=== Section Start ===
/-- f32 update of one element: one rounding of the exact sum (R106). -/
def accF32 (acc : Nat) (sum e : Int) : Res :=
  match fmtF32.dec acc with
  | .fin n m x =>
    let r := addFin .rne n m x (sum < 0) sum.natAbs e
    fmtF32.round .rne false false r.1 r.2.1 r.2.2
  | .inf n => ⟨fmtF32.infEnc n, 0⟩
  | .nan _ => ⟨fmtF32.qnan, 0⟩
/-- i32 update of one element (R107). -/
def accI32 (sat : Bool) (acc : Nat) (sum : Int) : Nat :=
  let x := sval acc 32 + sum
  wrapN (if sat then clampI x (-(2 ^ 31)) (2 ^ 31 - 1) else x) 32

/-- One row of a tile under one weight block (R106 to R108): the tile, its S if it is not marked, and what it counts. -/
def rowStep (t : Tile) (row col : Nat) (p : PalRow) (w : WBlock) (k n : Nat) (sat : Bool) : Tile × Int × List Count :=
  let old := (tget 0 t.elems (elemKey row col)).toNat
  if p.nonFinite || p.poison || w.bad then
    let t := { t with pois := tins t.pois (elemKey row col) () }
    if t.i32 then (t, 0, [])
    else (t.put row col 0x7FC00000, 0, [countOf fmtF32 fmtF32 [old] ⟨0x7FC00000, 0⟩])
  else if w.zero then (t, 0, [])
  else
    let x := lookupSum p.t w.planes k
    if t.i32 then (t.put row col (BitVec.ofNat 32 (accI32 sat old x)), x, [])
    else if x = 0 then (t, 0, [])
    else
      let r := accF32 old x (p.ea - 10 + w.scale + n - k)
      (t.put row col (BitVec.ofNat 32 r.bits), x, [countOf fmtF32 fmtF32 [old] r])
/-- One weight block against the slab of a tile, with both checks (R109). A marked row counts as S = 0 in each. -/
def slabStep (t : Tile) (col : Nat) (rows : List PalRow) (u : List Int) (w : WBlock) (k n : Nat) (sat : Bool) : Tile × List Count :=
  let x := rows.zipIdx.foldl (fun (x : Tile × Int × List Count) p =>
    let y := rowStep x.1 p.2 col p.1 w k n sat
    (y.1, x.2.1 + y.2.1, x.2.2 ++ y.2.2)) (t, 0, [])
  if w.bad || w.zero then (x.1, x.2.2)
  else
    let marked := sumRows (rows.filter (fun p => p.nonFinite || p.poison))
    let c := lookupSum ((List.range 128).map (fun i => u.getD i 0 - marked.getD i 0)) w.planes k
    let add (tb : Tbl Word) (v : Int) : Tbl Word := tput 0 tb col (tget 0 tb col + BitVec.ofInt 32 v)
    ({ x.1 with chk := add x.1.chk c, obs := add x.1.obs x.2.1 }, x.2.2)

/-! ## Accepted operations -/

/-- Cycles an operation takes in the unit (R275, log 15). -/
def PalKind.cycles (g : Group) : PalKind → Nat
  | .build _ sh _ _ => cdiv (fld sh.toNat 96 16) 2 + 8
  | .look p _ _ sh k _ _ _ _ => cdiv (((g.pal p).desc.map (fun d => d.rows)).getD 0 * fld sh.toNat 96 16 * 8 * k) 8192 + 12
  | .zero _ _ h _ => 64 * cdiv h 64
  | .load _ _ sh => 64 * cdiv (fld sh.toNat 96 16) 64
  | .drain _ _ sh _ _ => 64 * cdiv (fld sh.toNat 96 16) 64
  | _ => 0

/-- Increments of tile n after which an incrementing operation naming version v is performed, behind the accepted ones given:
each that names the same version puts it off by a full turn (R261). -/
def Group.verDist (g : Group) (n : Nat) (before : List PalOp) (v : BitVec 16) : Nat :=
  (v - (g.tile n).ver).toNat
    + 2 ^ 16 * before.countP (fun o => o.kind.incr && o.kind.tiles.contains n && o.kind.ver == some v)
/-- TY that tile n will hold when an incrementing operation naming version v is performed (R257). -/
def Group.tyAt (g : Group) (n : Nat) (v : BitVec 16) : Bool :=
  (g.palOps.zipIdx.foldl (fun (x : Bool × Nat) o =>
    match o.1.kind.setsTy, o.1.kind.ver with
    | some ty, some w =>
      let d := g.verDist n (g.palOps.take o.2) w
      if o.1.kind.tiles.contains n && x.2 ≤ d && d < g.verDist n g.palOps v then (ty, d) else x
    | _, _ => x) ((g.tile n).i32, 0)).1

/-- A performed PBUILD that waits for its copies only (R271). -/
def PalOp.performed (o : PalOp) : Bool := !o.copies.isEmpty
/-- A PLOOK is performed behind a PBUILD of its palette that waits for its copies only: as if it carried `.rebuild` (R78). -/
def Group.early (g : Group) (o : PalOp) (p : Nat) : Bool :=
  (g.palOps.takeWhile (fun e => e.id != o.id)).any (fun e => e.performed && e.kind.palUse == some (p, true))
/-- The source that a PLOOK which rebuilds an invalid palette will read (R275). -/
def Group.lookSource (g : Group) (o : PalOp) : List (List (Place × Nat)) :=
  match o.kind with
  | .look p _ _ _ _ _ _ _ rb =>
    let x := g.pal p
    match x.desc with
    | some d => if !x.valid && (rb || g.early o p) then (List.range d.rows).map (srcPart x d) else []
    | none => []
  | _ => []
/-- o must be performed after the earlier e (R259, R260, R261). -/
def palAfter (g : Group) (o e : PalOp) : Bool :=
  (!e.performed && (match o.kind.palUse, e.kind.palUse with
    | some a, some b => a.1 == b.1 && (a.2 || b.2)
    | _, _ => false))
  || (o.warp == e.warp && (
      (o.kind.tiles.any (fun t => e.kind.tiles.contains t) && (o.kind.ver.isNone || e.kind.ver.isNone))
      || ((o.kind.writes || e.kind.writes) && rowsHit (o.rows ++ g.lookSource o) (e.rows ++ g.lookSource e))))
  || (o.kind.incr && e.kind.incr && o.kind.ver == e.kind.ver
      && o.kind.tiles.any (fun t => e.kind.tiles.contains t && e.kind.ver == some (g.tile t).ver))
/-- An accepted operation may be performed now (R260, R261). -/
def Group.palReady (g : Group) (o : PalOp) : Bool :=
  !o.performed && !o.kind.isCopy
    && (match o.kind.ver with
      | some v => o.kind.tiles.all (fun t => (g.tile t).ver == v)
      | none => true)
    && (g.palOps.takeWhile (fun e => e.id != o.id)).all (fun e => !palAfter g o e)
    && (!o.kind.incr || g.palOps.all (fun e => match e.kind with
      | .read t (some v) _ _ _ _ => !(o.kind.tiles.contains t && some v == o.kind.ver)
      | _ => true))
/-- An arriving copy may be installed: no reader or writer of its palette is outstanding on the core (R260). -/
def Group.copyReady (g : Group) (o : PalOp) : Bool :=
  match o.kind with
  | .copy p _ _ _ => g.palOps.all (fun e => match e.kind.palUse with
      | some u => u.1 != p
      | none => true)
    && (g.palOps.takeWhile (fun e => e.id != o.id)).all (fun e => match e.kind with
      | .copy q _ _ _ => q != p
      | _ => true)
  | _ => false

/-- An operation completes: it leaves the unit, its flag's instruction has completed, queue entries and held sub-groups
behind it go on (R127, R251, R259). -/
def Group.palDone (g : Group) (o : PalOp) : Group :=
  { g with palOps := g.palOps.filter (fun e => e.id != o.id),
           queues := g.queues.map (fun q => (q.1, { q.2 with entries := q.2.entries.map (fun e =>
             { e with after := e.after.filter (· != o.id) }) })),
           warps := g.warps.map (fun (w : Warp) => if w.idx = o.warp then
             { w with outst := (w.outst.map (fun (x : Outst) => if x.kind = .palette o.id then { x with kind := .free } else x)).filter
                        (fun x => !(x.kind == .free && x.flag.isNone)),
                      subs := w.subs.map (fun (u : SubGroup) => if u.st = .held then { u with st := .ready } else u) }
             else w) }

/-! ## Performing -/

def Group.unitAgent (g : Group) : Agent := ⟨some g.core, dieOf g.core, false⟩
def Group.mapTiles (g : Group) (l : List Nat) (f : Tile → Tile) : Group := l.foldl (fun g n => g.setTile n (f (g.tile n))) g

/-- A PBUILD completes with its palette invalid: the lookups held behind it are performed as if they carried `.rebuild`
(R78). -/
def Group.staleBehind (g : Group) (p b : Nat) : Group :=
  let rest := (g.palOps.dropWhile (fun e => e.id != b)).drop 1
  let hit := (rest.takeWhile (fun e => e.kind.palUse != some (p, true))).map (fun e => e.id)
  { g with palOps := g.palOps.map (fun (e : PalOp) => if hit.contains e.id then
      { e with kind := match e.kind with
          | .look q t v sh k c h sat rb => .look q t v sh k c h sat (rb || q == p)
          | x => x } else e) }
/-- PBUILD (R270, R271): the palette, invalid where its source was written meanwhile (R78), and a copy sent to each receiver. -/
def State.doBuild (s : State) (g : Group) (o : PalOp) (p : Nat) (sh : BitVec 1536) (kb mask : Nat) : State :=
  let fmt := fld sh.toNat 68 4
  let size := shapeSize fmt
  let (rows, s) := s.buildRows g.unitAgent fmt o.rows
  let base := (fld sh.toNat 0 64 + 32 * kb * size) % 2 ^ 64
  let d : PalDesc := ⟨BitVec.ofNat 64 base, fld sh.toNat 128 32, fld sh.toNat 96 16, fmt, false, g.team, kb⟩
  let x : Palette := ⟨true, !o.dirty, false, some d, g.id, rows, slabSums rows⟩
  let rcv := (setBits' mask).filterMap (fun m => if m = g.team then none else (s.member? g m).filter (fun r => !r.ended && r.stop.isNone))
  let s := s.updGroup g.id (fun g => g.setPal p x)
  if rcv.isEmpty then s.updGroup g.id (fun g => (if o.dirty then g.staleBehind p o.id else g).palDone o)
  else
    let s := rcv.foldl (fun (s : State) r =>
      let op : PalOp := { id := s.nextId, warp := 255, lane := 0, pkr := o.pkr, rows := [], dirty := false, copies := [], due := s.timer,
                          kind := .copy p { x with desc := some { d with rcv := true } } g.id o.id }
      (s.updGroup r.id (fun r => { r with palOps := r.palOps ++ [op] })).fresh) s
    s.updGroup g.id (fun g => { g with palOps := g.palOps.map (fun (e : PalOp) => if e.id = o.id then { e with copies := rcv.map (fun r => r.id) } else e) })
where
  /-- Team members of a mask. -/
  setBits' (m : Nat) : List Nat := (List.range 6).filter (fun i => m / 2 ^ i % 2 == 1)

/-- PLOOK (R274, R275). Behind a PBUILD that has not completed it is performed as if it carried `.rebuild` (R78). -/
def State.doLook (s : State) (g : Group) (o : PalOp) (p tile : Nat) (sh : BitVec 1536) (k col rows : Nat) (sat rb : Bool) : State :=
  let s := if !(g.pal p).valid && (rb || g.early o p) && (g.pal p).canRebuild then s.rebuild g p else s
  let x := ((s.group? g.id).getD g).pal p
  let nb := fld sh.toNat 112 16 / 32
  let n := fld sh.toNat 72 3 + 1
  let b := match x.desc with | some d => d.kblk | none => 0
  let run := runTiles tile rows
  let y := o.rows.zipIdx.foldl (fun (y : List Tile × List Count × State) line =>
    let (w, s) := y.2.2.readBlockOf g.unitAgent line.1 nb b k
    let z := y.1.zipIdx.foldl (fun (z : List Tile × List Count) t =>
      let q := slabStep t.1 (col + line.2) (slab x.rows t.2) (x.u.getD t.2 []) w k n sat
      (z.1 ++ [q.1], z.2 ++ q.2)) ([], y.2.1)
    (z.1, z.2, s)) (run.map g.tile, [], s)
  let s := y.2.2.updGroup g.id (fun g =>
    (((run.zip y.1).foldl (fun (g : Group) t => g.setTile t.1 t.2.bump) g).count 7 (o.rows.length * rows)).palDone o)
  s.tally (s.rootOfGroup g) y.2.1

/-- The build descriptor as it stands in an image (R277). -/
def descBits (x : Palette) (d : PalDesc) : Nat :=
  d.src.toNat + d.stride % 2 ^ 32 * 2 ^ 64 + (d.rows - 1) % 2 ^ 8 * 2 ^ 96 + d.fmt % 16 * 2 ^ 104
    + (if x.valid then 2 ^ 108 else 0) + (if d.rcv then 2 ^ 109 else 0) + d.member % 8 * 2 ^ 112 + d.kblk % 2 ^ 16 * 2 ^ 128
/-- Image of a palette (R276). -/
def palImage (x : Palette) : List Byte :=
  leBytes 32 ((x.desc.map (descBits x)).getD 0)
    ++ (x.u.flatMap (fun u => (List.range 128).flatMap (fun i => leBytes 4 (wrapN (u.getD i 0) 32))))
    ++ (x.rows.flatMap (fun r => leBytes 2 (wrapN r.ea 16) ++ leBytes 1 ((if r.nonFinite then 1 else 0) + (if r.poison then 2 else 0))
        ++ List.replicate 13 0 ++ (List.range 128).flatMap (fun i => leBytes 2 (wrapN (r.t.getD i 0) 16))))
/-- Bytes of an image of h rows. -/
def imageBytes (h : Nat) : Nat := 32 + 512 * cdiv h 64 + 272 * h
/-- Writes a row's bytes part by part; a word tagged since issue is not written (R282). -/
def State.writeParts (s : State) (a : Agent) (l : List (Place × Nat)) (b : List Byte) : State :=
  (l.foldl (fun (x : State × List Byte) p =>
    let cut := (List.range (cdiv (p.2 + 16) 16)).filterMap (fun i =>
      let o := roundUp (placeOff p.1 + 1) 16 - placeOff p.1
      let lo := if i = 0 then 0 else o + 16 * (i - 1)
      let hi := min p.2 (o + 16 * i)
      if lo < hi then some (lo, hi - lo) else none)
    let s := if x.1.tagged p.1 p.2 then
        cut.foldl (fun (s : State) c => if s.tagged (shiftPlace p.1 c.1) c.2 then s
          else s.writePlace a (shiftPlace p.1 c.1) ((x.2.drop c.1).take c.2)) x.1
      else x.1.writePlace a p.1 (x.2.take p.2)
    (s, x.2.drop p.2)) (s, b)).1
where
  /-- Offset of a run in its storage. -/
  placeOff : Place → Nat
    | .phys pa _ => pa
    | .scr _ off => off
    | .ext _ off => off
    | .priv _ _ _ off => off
=== Section End ===
● INSTRUCTIONS TO FOLLOW
In the data above, retype exactly and only the lines between the one holding "else (t.put row" and the one holding "(t.put row col (BitVec.ofNat 32 r.bits), x, [countOf", inclusive.

● ANSWER BOX
    else (t.put row col 0x7FC00000, 0, [countOf fmtF32 fmtF32 [old] ⟨0x7FC00000, 0⟩])
  else if w.zero then (t, 0, [])
  else
    let x := lookupSum p.t w.planes k
    if t.i32 then (t.put row col (BitVec.ofNat 32 (accI32 sat old x)), x, [])
    else if x = 0 then (t, 0, [])
    else
      let r := accF32 old x (p.ea - 10 + w.scale + n - k)
      (t.put row col (BitVec.ofNat 32 r.bits), x, [countOf fmtF32 fmtF32 [old] r])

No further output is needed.